I arrived in Richmond on the 22nd of March and rec’d a leave of absence “for thirty days unless sooner exchanged.” Stopped in Richmond, at Gen’l Ewell’s house for ten days, and on the first of April went to Bedford Co., Va. (west of Lynchburg) where I remained till the first of May. Then over the mountains to Botetourt Co. and spent a week, and on the eighth started on horseback for this side of the Mississippi, or wherever I could get to anything like a Confederacy.

Henry was obliged to stand by and watch the final Confederate agony. He had been paroled, that is, released on his word of honor as an officer that he would not resume active duty until he was officially exchanged, that is, that the Confederacy had released to the Union army a prisoner of equivalent rank, or several enlisted men in exchange for him. Then on April 1,1865, his former commanding officer, General Richard Ewell must have advised him to leave Richmond, where the city’s defenses were on the verge of collapse. Thus our reluctant noncombatant left Richmond only one day before Lee’s army withdrew from the sector, and preceded them along many of the same roads to Bedford, VA. There he continued to wait helplessly through the Lee’s final battles, and the signing 40 miles to the east at Appomattox on April 9th.

Henry Brown Richardson was not quite ready to admit that the war was over. But you will have to wait for the book to find out about that.

Tuesday, March 29, 2011

This Yankee Rebel was Repulsed by Chicago in 1857 - Perhaps One Reason he Later Chose the South

Henry arrived in Chicago in the evening of March 11, 1857.  He was on his way to Milwaukee, where his employer, A. P. Marshal, had set up a new engineering office, after closing out his business in Portland, Maine. Henry had left Springfield, MA more than two days before on a cold and uncomfortable trip over four different railroads, so he was happy to find a bed in a hotel. 

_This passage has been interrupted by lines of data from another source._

-- ==== Sys2Proof/Machine/ExecSessions.lean ====
section
/-! DEFINITION. Machine/ExecSessions.lean: the commands of sessions, hallmarks and signing (chapter 09). A command whose condition is absent leaves the state as it is. -/

namespace Sys2Proof.Machine

open Sys2Proof

/-- SESSION_OPEN (R266): SESSION_CMD OPEN is checked and sets SESSION_STATE to OPENING until the next boundary. -/
def execSessionOpen (h : Requester) (p : Fin 8) (s : State) : Host.Outcome State Fault Refusal :=
  .next (s.hostWrite h (0xC000 + 0x100 * p.val) 0 (leBytes 1 1))

/-- SESSION_CLOSE (R270): SESSION_CMD CLOSE cancels an open in OPENING, or sets CLOSING for the next boundary. -/
def execSessionClose (h : Requester) (p : Fin 8) (s : State) : Host.Outcome State Fault Refusal :=
  .next (s.hostWrite h (0xC000 + 0x100 * p.val) 0 (leBytes 1 2))

/-- HOST_DATA (R269): A HOST_DATA write is accepted only while the point is IDLE. -/
def execHostData (h : Requester) (p : Fin 8) (data : List Byte) (s : State) : Host.Outcome State Fault Refusal :=
  .next (s.hostWrite h (0xC003 + 0x100 * p.val) 0 (data))

/-- RING_ACK (R286): A RING_ACK write moves the acknowledged sequence forward within the allowed range. -/
def execRingAck (h : Requester) (w : Nat) (s : State) : Host.Outcome State Fault Refusal :=
  .next (s.hostWrite h 0xC810 2 (leBytes 4 w))

/-- SIGN_START (R272): A waiting record reaches the signing engine with a healthy random source, and the key is chosen twice. -/
def execSignStart (s : State) : Host.Outcome State Fault Refusal :=
  .next (s.signStart)

/-- SIGNATURE_DONE (R279): The ECDSA signature completes and the copy writes of the hallmark begin. -/
def execSignatureDone (s : State) : Host.Outcome State Fault Refusal :=
  .next (s.signatureDone)

/-- SIGN_WAIT_TIMEOUT (R280): A record that has waited 1 s for a healthy random source is stored unsigned with SIGN_STATE 5. -/
def execSignWaitTimeout (p : Fin 8) (s : State) : Host.Outcome State Fault Refusal :=
  .next (s.signTimeout p)

/-- RNG_FAILURE (R280): A health test of the random source fails: RNG_FAIL increments and the start-up test restarts. -/
def execRngFailure (test : Fin 3) (s : State) : Host.Outcome State Fault Refusal :=
  .next (s.rngFailed test.val)

/-- RNG_STARTUP_DONE (R280): The start-up test of the random source completes and RNG_STATE reads OK. -/
def execRngStartupDone (s : State) : Host.Outcome State Fault Refusal :=
  .next (s.rngReady)

end Sys2Proof.Machine
end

Even after a refreshing night of sleep, Chicago in the light of day turned out to be Henry's first big disappointment in the West:

As the train did not leave until half past nine, I had some little time to walk about.  I was going to say look about, but that you can't do - that is to any great extent, the whole city being "flat as a flounder" in fact a miserable filthy, dirty, swamp of a mud hole.  I would not wish to live there on any account.  I did not see it in its worst phase though for it was mostly frozen up, it being as cold as Labrador that morning.  I believe that city to be a God-forsaken, Mammon-worshipping, Devil-serving, unchristian, abominable filthy sink of iniquity in a most superlative degree.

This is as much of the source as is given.